REESE ERLICH, BYLINE: It was pitch dark as our car entered downtown Qatif onto what protesters call Revolution Road. The army deploys armored vehicles at strategic locations and checkpoints are everywhere. Demonstrations are illegal in Saudi Arabia, but that doesn't intimidate the protestors of Qatif.

UNIDENTIFIED MAN #1: (Chanting in foreign language)

ERLICH: Hundreds of mostly young people march peacefully demanding the release of a jailed leader. Women mass at the end of the protest and chant the loudest.

UNIDENTIFIED WOMEN: (Chanting in foreign language)

ERLICH: One protester, who declines to use his name because he fears arrest, says the demonstrations continue in Qatif because residents face both general political repression and discrimination as Shia in this majority Sunni country.

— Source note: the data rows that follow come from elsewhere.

/-- A window of partition 0 at 0x4_0000, one page, that passes its checks: one import entry, ID 5; the export entries of indices 300 and
301, the second SAFE_INT; room for 18 instance records; a timer of each type, 5 units of 1 ms; a variable of 77. -/
def windowHead : List Byte :=
  let b := [0x100, 0x40, 1, 0x48, 2, 0x100, 18, 0x600, 3, 0x700, 1, 0, 0, 0].flatMap (natLe 4)
  b ++ natLe 4 (crc32c b).toNat

def windowed (s : State) : State :=
  let s1 := ((s.wr (rPart_WIN_BASE 0) 0x40000).wr (rPart_WIN_SIZE 0) 0x1000).wr (rPart_LIST_CNT 0) 0x20001
  let s2 := (s1.imgBytes 0x40000 windowHead).imgBytes 0x40040 (listEntry 5 12 0 ++ listEntry 812 9 0 ++ listEntry 1837 9 1)
  let s4 := s2.each (List.range 3) fun x k =>
    x.imgBytes (0x40600 + 32 * k) (timerBytes ⟨mkCsw 0xE4F5 (tagTimer k) 5 0 .good, 0, k, 1, 0, true⟩)
  s4.imgBytes 0x40700 (natLe 8 (mkCsw 0xE4F5 (tagVar 0) 77 0 .good).toNat)

/-- Index 5 holds 0, FAULT; its descriptor is cached. -/
def loadReady : State :=
  ((windowed codedReady).imgBytes 40 (natLe 8 (mkCsw aT 5 0 0 .fault).toNat)).modPair 0 fun x => { x with cache := [(5, loadDesc)] }

/-- `codedReady` with that window. -/
def storeReady : State := windowed codedReady

/-- The same with a record of each block, C1 to C9 good, partition 0 SAFE. -/
def fbReady : State :=
  let s1 := storeReady.each (List.range 18) fun x k => x.imgBytes (0x40100 + 64 * k) (fbRecord (k + 1))
  ((List.range 9).foldl (fun s k => (s.writeC 0 (k + 1) (100 + k) .good).1) s1).setBit (rPart_PT_CFG 0) 0 true

/-- A block of `code`, its inputs from C1, its outputs from C20, its instance `code - 1`: can core 0 run it? -/
def fbRow (code nIn nOut : Nat) (used : FbRec → Nat → Bool) : Bool :=
  match fbReady.fbInputs 0 1 nIn (used (fbRec (fbReady.fbNow 0 (code - 1)))) with
  | some ins => decide (FbReady fbReady 0 20 1 (code - 1) code nIn nOut used ins)
  | none => false

/-- Core 0's next instruction, MUL P3, P1, P2, is due at the next tick. -/
def idleReady : State :=
  (((coreReady.wr (rPair_SE_W1 0 0) 0x640000).modCore 0 fun c => { c with cyc := 8 }).modDev fun d => { d with pllLocked := true }).modMem fun m =>
    { m with pgm := Mem.write m.pgm (pgmAt 0 0 10) [0, 0x10, 0x61, 0xC0] }

/-- OPERATE, DEPLOYED, its clocks locked, an image in force. -/
def operating : State :=
  ((State.reset.modDev fun d => { d with mode := .operate, vlogValid := true, pllLocked := true }).modCfg fun c =>
    { c with inForce := true }).wr rLcs_LC_STAT 2

/-- The PCIe host holds ADMIN with expert privilege, and some pages accept expert writes. -/
def adminReady : State :=
  (operating.modSess .pcie fun x => { x with role := 2, expert := true }).each [0x002, 0x003, 0x00B, 0x021, 0x022] fun x pg =>
    x.setBit (rPg_PG_CTRL pg) 1 true

/-- The PCIe host has armed the injection of page 0x021; a HOLD runs on page 0x022. -/
def injReady : State :=
  let s1 := (adminReady.wr rLcs_LC_STAT 1).setBit (rPg_PG_CTRL 0x073) 1 true
  (s1.modInj 0x021 fun x => { x with armedBy := some .pcie, armedUntil := 1000 }).modInj 0x022 fun x => { x with hold := some (932, 0, 100) }

/-- MAINT instead, and partition 0 in RUN with an FN_RESET of its instance 3 held. -/
def maintReady : State :=
  ((operating.modSess .pcie fun x => { x with role := 1 }).wr (rPart_PT_MODE 0) 1).modPart 0 fun x => { x with fnReset := [(3, 0)] }

/-- A record of role 1 stands; the PCIe host asks for it, holds challenge 7 and gives 10,000 iterations for a new password. -/
def sessReady : State :=
  ((((adminReady.wr rCfg_SESS_REQ 1).wr (rCfg_PW_DATA 4) 10000).modSess .pcie fun x => { x with chal := some 7 })).modCfg fun c => { c with
    roles := Tab.modify (fun _ => RoleRec.reset) c.roles 16 fun r => { r with present := true } }

/-- The same with a response written. -/
def respReady (a b c d : Word) : State :=
  [(0, a), (1, b), (2, c), (3, d)].foldl (fun s e => s.wr (rCfg_SESS_RESP e.1) e.2) sessReady

theorem leNat_lt (bs : List Byte) : leNat bs < 2 ^ (8 * bs.length) := by
  induction bs with
  | nil => simp [leNat]
  | cons b bs ih =>
    have hb := b.isLt
    simp only [leNat, List.length_cons, Nat.mul_add, Nat.pow_add]
    omega

theorem respReady_expected (a b c d : Word) : (respReady a b c d).expectedResp .pcie 7 = sessReady.expectedResp .pcie 7 := by
  have h (x : Nat) (hx : ∀ i < 4, x ≠ rCfg_SESS_RESP i) : (respReady a b c d).rd x = sessReady.rd x := by
    have := hx 0; have := hx 1; have := hx 2; have := hx 3
    simp_all [respReady, Laws.rd_wr]
  have hr (i j) : (respReady a b c d).roleRec i j = sessReady.roleRec i j := rfl
  simp only [State.expectedResp, State.reqRole, State.reqPart, State.fld, State.rd64, hr]
  rw [h rOtp_DEV_ID_LO (by decide), h (rOtp_DEV_ID_LO + 4) (by decide), h (bk .pcie rCfg_SESS_REQ) (by decide)]

theorem respReady_given (a b c d : Word) : (respReady a b c d).givenResp .pcie = a.toNat + 2 ^ 32 * b.toNat + 2 ^ 64 * c.toNat + 2 ^ 96 * d.toNat := by
  simp [State.givenResp, respReady, Laws.rd_wr, bk, rCfg_SESS_RESP, page, List.range, List.range.loop]

/-- `adminReady` in SYNC and PROVISIONING. -/
def syncReady : State := (adminReady.modDev fun d => { d with mode := .sync }).wr rLcs_LC_STAT 1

UNIDENTIFIED MAN #2: (Through Translator) As Shia we can't get certain jobs, such as in the military. We also face the same political repression as all Saudis. We live under an absolute monarchy that gives us no rights and steals the wealth of the country.

ERLICH: He says when demonstrations began two years ago, people demanded reforms from the Saudi royal family. Now, they demand its removal.

UNIDENTIFIED MAN #2: (Through Translator) As a reaction to the increased repression, people now want the overthrow of the ruling family. I think the best form of government is constitutional monarchy like they have in Britain.

ERLICH: While many young people demand regime change, traditional opposition leaders in Qatif call for reform. Sheik Mohammed Hassan al Habib, a leading Shiite religious leader, advocates limited demands such as legalization of political parties and creation of an elected - not an appointed - parliament.

SHEIK MOHAMMED HASSAN AL HABIB: (Through Translator) Sunni and Shia leaders agree there should be reform from within the royal family. Some demonstrators call for toppling the regime but we're trying to guide them not to raise such slogans and to remain peaceful.

ERLICH: But the government treats all protests the same, whether they call for reform or a revolution. Major General Mansour al Turki is a spokesperson for the Ministry of Interior in Riyadh.

MAJOR GENERAL MANSOUR AL TURKI: Demonstrations in the kingdom are prohibited. We try to prevent such demonstrations. If you have actually any complaints, then you have actually to complain through the legal process.

ERLICH: Critics say that legal process is useless when the king has near absolute power.

UNIDENTIFIED MAN #3: (Chanting in foreign language)

ERLICH: At the Qatif demonstration, the march remains peaceful. And on this night the police do not attack. Another protester, who asks for anonymity, says the mere fact they have been able to keep the protests alive for two years is a sign of strength.

UNIDENTIFIED MAN #4: (Through Translator) The pressure from the people is growing. They are getting angrier and angrier.

ERLICH: Discontent remains strong among the Shia of eastern Saudi Arabia, but at least for the moment, their calls for democracy are not widely echoed in other parts of the country. For NPR News, I'm Reese Erlich.